2017 promises to be an exciting year for copyright law. Here are some of the most cutting-edge cases to keep on your radar.

Oracle America, Inc. v. Google Inc., No. 17-1202 (Fed. Cir.), could have a major impact on the future of software development and interoperability. In 2010, Oracle sued Google for using application programming interfaces from Oracle's Java code in Google's Android platform. Google argued that the APIs were not entitled to copyright protection. In 2014, the U.S. Court of Appeals for the Federal Circuit disagreed, holding that Google's use infringed Oracle's copyrights in the APIs. But last May, a jury in a trial on remand held that Google's use of the APIs was protected by fair use—a defense to copyright infringement. The case is now headed back to the Federal Circuit, where the court will decide whether there was sufficient evidence to support the finding of fair use.

Capitol Records, LLC v. Vimeo, LLC, No. 16-771 (U.S.), could change how the Digital Millennium Copyright Act shields technology companies from infringement liability for user-uploaded content. In 2009, several music publishing and record companies sued Vimeo, the online video-sharing platform, for copyright infringement over user-uploaded videos that allegedly contained sound recordings owned by the plaintiffs. Many of those sound recordings were recorded before 1972 and, thus, not entitled to federal copyright protection. Last June, the U.S. Court of Appeals for the Second Circuit held that the DMCA—federal law—shields DMCA-compliant internet service providers from state law copyright claims regarding pre-1972 sound recordings. The U.S. Supreme Court has not yet decided whether it will hear the music companies' appeal.

Lenz v. Universal Music Corp., No. 16-217 (U.S.) (a.k.a. the "Dancing Baby Case"),could raise the bar for rights holders who send DMCA takedown notices to internet service providers. In 2007, Stephanie Lenz uploaded a 29-second video of her baby dancing to Prince's "Let's Go Crazy." Universal sent a DMCA takedown notice to YouTube, and the video was removed. After sending two counter-notices claiming fair use and getting her video reposted, Lenz sued Universal for misrepresenting to YouTube that her video was infringing. In 2015, the U.S. Court of Appeals for the Ninth Circuit held that copyright owners had to subjectively believe a use was infringing before sending a DMCA takedown notice.

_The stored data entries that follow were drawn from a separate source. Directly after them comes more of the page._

/-- The configuration set a version names: the active one, or the retiring one (R156, R159). -/
def Dev.setOf (d : Dev) (version : Nat) : CfgSet :=
  if d.cfg.retiringVersion = some version ∧ version ≠ d.cfg.version then d.cfg.retiring else d.cfg.active
/-- The configuration set of a shuttle. -/
def Dev.cfgOf (d : Dev) (s : Shut) : CfgSet := d.setOf (s.get S.VERSION)

/-! ## Taking ledger records (ch. 5) -/

/-- The common record header (R116). `stamp` is in 2^-16 ns. -/
def ledgHeader (stamp port dir kind version cls ext traceable flow alive : Nat) : List Byte :=
  leBytes 16 (stampField stamp + 2 ^ 80 * (port % 16) + 2 ^ 84 * (dir % 2) + 2 ^ 85 * (kind % 8)
    + 2 ^ 88 * (version % 16) + 2 ^ 92 * (cls % 4) + 2 ^ 94 * (ext % 2) + 2 ^ 95 * (traceable % 2)
    + 2 ^ 96 * (flow % 2 ^ 22) + 2 ^ 118 * (alive % 256))

/-- Stream `s` as it stands. -/
def Dev.stream (d : Dev) (s : Nat) : Stream := mapGetD d.ledg.streams s {}
/-- Stream `s` stored. -/
def Dev.putStream (d : Dev) (s : Nat) (x : Stream) : Dev :=
  { d with ledg := { d.ledg with streams := mapPut d.ledg.streams s x } }
/-- LEDG_STREAM_s_HEAD: slots written since the stream started. -/
def kHead (s : Nat) : Nat := 0x401020 + 0x80 * s
/-- LEDG_STREAM_s_EXPORTED. -/
def kExported (s : Nat) : Nat := 0x401028 + 0x80 * s
/-- LEDG_STREAM_s_HOST_TAIL. -/
def kHostTail (s : Nat) : Nat := 0x401030 + 0x80 * s
/-- LEDG_STREAM_s_LAST_SEAL. -/
def kLastSeal (s : Nat) : Nat := 0x401038 + 0x80 * s

/-- The ring's size in slots. -/
def Dev.ringSlots (d : Dev) (s : Nat) : Nat := 2 ^ d.sh (F.LEDG_STREAM_CFG_RING_LOG2 s) / 32
/-- Free slots: a slot may be overwritten only after it has been exported (R130). -/
def Dev.freeSlots (d : Dev) (s : Nat) : Nat := d.ringSlots s - (d.ctr (kHead s) - d.ctr (kExported s))
/-- The DDR5 address of a slot. -/
def Dev.slotAddr (d : Dev) (s slot : Nat) : Nat :=
  d.sh (F.LEDG_STREAM_RING_BASE_BASE s) + 32 * slot % 2 ^ d.sh (F.LEDG_STREAM_CFG_RING_LOG2 s)
/-- The active version, for records not tied to a frame (R116). -/
def Dev.activeVersion (d : Dev) : Nat := d.cfg.version
/-- TIME_STATUS.TRACEABLE. -/
def Dev.traceable (d : Dev) : Nat := d.get F.TIME_STATUS_TRACEABLE
/-- A stamp of the present epoch (R102, R116). -/
def Dev.stampOf (d : Dev) (t : Nat) : StampAt := ⟨t, d.epoch, d.traceable⟩
/-- The stamp of a doorbell or push that is seen `fine` 2^-6 ns after the present step (R91). -/
def Dev.hostStampAt (d : Dev) (fine : Nat) : StampAt := d.stampOf (hostStamp (d.now + fine * 1024))
/-- The instant of a stamp on the present scale (R102). -/
def Dev.scaled (d : Dev) (x : StampAt) : Int := d.onScale x.time x.epoch

/-- A stream's DDR5 ring: base and log2 of its bytes. -/
def Dev.ledgRing (d : Dev) (s : Nat) : Nat × Nat := (d.sh (F.LEDG_STREAM_RING_BASE_BASE s), d.sh (F.LEDG_STREAM_CFG_RING_LOG2 s))

/-- Slots written to a ring from a slot on, each to its own place: the ring may wrap between two of them. -/
def Dev.writeSlots (d : Dev) (ring : Nat × Nat) (slot : Nat) (b : List Byte) : Nat → Dev
  | 0 => d
  | n + 1 => (d.ddrWrite (ring.1 + 32 * slot % 2 ^ ring.2) (b.take 32)).writeSlots ring (slot + 1) (b.drop 32) n

/-- Slots taken and bytes hashed, counted in the second under way (R129). The spec gives rates and no window: one second is the model's (DESIGN
CHOICE, assumption log 88). -/
def Dev.chargeRate (d : Dev) (slots bytes : Nat) : Dev :=
  let l := d.ledg
  let l := if d.time.cycles - l.rateFrom ≥ 1200000000 then { l with rateFrom := d.time.cycles, rateSlots := 0, rateBytes := 0 } else l
  { d with ledg := { l with rateSlots := l.rateSlots + slots, rateBytes := l.rateBytes + bytes } }
/-- Whether the second under way still takes `n` slots: 400 M in all (R129). -/
def Dev.slotsLeft (d : Dev) (n : Nat) : Bool :=
  decide (d.time.cycles - d.ledg.rateFrom ≥ 1200000000) || decide (d.ledg.rateSlots + n ≤ 400000000)
/-- Whether the second under way still hashes `n` bytes: 400 Gb in all (R129). -/
def Dev.hashLeft (d : Dev) (n : Nat) : Bool :=
  decide (d.time.cycles - d.ledg.rateFrom ≥ 1200000000) || decide (d.ledg.rateBytes + n ≤ 50000000000)

/-- HEAD moved past `n` slots, which count toward the rate; LOW_SPACE is raised when the free space falls below LOW_SLOTS (R130). -/
def Dev.headOn (d : Dev) (s n : Nat) : Dev :=
  let d := (d.chargeRate n 0).setCtr (kHead s) (d.ctr (kHead s) + n)
  if d.freeSlots s < d.get (F.LEDG_STREAM_WATER_LOW_SLOTS s) then d.raise F.LEDG_EVENT_LOW_SPACE else d

/-- The cut of a stream made in the present weave cycle, which its seal has not yet closed (R122). -/
def Dev.openCut (d : Dev) (s : Nat) : Option SealJob := d.ledg.signer.find? (fun j => j.stream == s && j.cycle == d.time.cycles)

Lenz's pending appeal to the Supreme Court goes one step further, arguing that a copyright holder needs an objectively reasonable belief that a use is infringing before it can send a DMCA takedown notice. The Supreme Court has not yet decided whether it will hear the appeal.

Star Athletica, LLC v. Varsity Brands, Inc., No. 15-866 (U.S.), could alter the copyright protections afforded to fashion designs. Varsity Brands, one of the country's largest suppliers of cheerleading equipment, sued rival Star Athletica for copying its uniform designs. Courts have long considered apparel a "useful article" too utilitarian in nature to warrant copyright protection. Varsity Brands, however, argues that the decorative elements of its uniforms are conceptually separable from the underlying garments, making those elements eligible for copyright protection. The case is currently pending before the Supreme Court. If the justices agree with Varsity Brands' interpretation of the conceptual separability doctrine, the decision could have far-reaching implications for the use and display of certain fashion designs in other media, such as movies or video games.